Monday, October 12, 2009

Elephants at a Soiree



Elephants don't belong at soirees - not even when dressed in their best!

But for the new wealthy class in China, soirees come with a whole host of elephants ready to appear at any time.

(photo credit)

Ian Buruma, in his article "China's class ceiling" in the LATimes,
writes about the new wealthy class in China and the price it must pay for its continuing privilege.

Invited to the country home of Hong Huang, "daughter of Communist aristocracy...expensively dressed media mogul," were Buruma and "the avant-garde poet Yang Lian, who lives in London with his wife, Yo Yo, a novelist...free-spirited authors who chose not to put up with the restrictions of an authoritarian society."

The soiree went off track when Hong Huang began giving advice to the ex-pat authors about returning to China to live:
A certain edginess crept into the bracing mountain air. Hong's advice began to sound more like bullying. Tiananmen had not been mentioned, but it was the elephant in the room. It was one of the reasons Yang and Yo Yo opted for residence abroad. Suddenly, Hong brought it up, turning to me as well. "Tiananmen, Tiananmen," she said, "foreign journalists are always going on about Tiananmen. I think it's time to forget about all that. We should move on and feel proud of our country. Foreigners just use it to bad-mouth China."

The newly wealthy in China must constantly compromise and navigate around many unruly elephants  - peasants, school children dead because of substandard buildings that didn't hold up in an earthquake, and any mention of  the 1989 Tianamen Square Massacre, democracy, and human and individual rights.

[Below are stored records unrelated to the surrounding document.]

-- ==== Sys2Proof/Laws/KeepsPciTlp.lean ====
section
/-!
SUPPORT. Laws/KeepsPciTlp.lean: the operations of Machine/PciTlp.lean keep the queue, the clock and the form of the memory.
-/
namespace Sys2Proof.Laws
open Sys2Proof Sys2Proof.Machine

variable {s0 : State}
set_option linter.unreachableTactic false
set_option linter.unusedTactic false

theorem keeps_msixWrite {s : State} {fn : Nat} {o : Nat} {bs : List Byte} (hk : Keeps s0 s) :
    Keeps s0 (msixWrite s fn o bs) := by
  unfold msixWrite
  repeat' (first | (extract_lets +onlyGivenNames x; first | (refine (fun hx : Keeps s0 x => ?_) ?_ <;> [clear_value x; subst x]) | (refine (fun hx : KeepsF Prod.fst s0 x => ?_) ?_ <;> [(clear_value x; replace hx := hx.fst); (subst x; refine KeepsF.ofFst ?_)]) | (have _f := fun a => x a; clear _f; subst x) | clear_value x) | with_reducible assumption | with_reducible apply keeps_sendPending | with_reducible apply keeps_updFunc | fail_if_no_progress (with_reducible apply Keeps.update) | dsimp only)

theorem keeps_updView {s : State} {p : Nat} {f : PartView → PartView} (hk : Keeps s0 s) :
    Keeps s0 (updView s p f) := by
  unfold updView
  repeat' (first | with_reducible assumption | with_reducible apply keeps_updDpt | fail_if_no_progress (with_reducible apply Keeps.update) | dsimp only)

theorem keeps_viewRead {s : State} {p : Nat} {off : Nat} (hk : Keeps s0 s) :
    Keeps s0 (viewRead s p off).1 := by
  unfold viewRead
  repeat' (first | with_reducible assumption | with_reducible apply keeps_updView | with_reducible refine Keeps.ite1 ?_ ?_ | with_reducible refine Keeps.ite ?_ ?_ | fail_if_no_progress (with_reducible apply Keeps.update) | split | dsimp only)

theorem keeps_setViewQry {s : State} {p : Nat} {i : Nat} {w : Nat} (hk : Keeps s0 s) :
    Keeps s0 (setViewQry s p i w) := by
  unfold setViewQry
  repeat' (first | with_reducible assumption | with_reducible apply keeps_updView | fail_if_no_progress (with_reducible apply Keeps.update) | dsimp only)

theorem keeps_viewQuarry {s : State} {p : Nat} {op : Nat} (hk : Keeps s0 s) :
    Keeps s0 (viewQuarry s p op) := by
  unfold viewQuarry
  repeat' (first | (extract_lets +onlyGivenNames x; first | (refine (fun hx : Keeps s0 x => ?_) ?_ <;> [clear_value x; subst x]) | (refine (fun hx : KeepsF Prod.fst s0 x => ?_) ?_ <;> [(clear_value x; replace hx := hx.fst); (subst x; refine KeepsF.ofFst ?_)]) | (have _f := fun a => x a; clear _f; subst x) | clear_value x) | with_reducible assumption | with_reducible apply keeps_allocate | with_reducible apply keeps_setViewQry | with_reducible apply keeps_freeHandle | with_reducible refine Keeps.ite1 ?_ ?_ | with_reducible refine Keeps.ite ?_ ?_ | split | dsimp only)

theorem keeps_viewNotice {s : State} {p : Nat} (hk : Keeps s0 s) :
    Keeps s0 (viewNotice s p) := by
  unfold viewNotice
  repeat' (first | (extract_lets +onlyGivenNames x; first | (refine (fun hx : Keeps s0 x => ?_) ?_ <;> [clear_value x; subst x]) | (refine (fun hx : KeepsF Prod.fst s0 x => ?_) ?_ <;> [(clear_value x; replace hx := hx.fst); (subst x; refine KeepsF.ofFst ?_)]) | (have _f := fun a => x a; clear _f; subst x) | clear_value x) | with_reducible assumption | with_reducible apply keeps_sendMsix | with_reducible refine Keeps.ite ?_ ?_ | split | dsimp only)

"To justify its monopoly on power, the Chinese technocracy relies on the promise of order and constant economic growth, and the claim of patriotism." The problem is not with order, economic growth, and patriotism; the problem is that the government is unchecked in its power. Buruma believes a "messy democracy" like India's is better.

How many elephants does it take to...?



Buruma is professor of democracy, human rights, and journalism at Bard college NY. He is the author of The China Lover (2008).





I would like to invite Ian Buruma to my soiree.